-- Try it --
Beginning at the line containing "def fill (n" in the material below and ending at the line containing "sb := some serializedT1", return each line exactly and add nothing.

*** Input records

-- ==== Sys2Proof/Tests/Slice0.lean ====
section
/-! SUPPORT. Tests whose expected results come from spec/95_test_vectors.md or are worked out by hand from the
rules, and the witnesses that the hypotheses of the obligations can be met. -/

namespace Sys2Proof.Tests

open Sys2Proof Machine Safety

/-! ## Helpers -/

/-- The state after reset with SADDR_RESET = 0x01. -/
def fresh : State := State.resetWith 0x01

/-- `n` payload bytes. -/
def fill (n : Nat) : ByteString := List.replicate n 0xA5

def frameT1 : CommandFrame := ⟨.write, 0x00, 0x1234, 1, [0x02]⟩
def bytesT1 : ByteString := [0x40, 0x00, 0x03, 0x00, 0x34, 0x12, 0x02]
def serializedT1 : SerializedBytes := ⟨7, bytesT1⟩
def chunkT1 : ByteString := bytesT1 ++ List.replicate 57 0
/-- The two chunks of vector T4, with payload bytes 0x11 and the last 0x3A. -/
def chunkT4a : ByteString := [0xC0, 0x02, 0x3D, 0x00, 0x34, 0x12] ++ List.replicate 58 0x11
def chunkT4b : ByteString := 0x3A :: List.replicate 63 0
def replyQ10 : ReplyFrame := ⟨0x40, false, 0x00, 3, [0x34, 0x12, 0x02]⟩
def wireS1 : ByteString := [0x55, 0xAA, 0x01, 0x03, 0x01, 0x00, 0x00, 0x04, 0xDA, 0xC3]
def fieldsS6 : SerialReceive := ⟨0x01, 0x03, 0x01, 0x00, 0x00, 0x04⟩

/-- Every group valid (T1, Q10, S1, S6). -/
def full : State where
  saddr := 0x01
  status := .ok
  f := some frameT1
  sb := some serializedT1
  cq := some ⟨1, [chunkT1]⟩
  r := some replyQ10
  stx := some ⟨wireS1⟩
  srx := some fieldsS6
  pending := []

/-- The state one step leaves when the entry is the next request, if it is a next state. -/
def ran (e : Entry) (s : State) : Option State :=
  match step { s with pending := [e] } with
  | .next t => some t
  | _ => none

/-- STATUS after that step. -/
def ranStatus (e : Entry) (s : State) : Option Status := (ran e s).map (·.status)

/-! ## WellFormed refuses an ill-formed term, check by check -/

theorem payloadFits_fill (n : Nat) : payloadFits (fill n) = decide (n + 6 ≤ 512) := by
  simp [payloadFits, fill, Config.headerBytes, Config.maxFrame]
theorem lengthFieldFits_replicate (n : Nat) (b : Byte) :
    lengthFieldFits (List.replicate n b) = decide (n < 65536) := by simp [lengthFieldFits]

******

-- Written answer --
def fill (n : Nat) : ByteString := List.replicate n 0xA5

def frameT1 : CommandFrame := ⟨.write, 0x00, 0x1234, 1, [0x02]⟩
def bytesT1 : ByteString := [0x40, 0x00, 0x03, 0x00, 0x34, 0x12, 0x02]
def serializedT1 : SerializedBytes := ⟨7, bytesT1⟩
def chunkT1 : ByteString := bytesT1 ++ List.replicate 57 0
/-- The two chunks of vector T4, with payload bytes 0x11 and the last 0x3A. -/
def chunkT4a : ByteString := [0xC0, 0x02, 0x3D, 0x00, 0x34, 0x12] ++ List.replicate 58 0x11
def chunkT4b : ByteString := 0x3A :: List.replicate 63 0
def replyQ10 : ReplyFrame := ⟨0x40, false, 0x00, 3, [0x34, 0x12, 0x02]⟩
def wireS1 : ByteString := [0x55, 0xAA, 0x01, 0x03, 0x01, 0x00, 0x00, 0x04, 0xDA, 0xC3]
def fieldsS6 : SerialReceive := ⟨0x01, 0x03, 0x01, 0x00, 0x00, 0x04⟩

/-- Every group valid (T1, Q10, S1, S6). -/
def full : State where
  saddr := 0x01
  status := .ok
  f := some frameT1
  sb := some serializedT1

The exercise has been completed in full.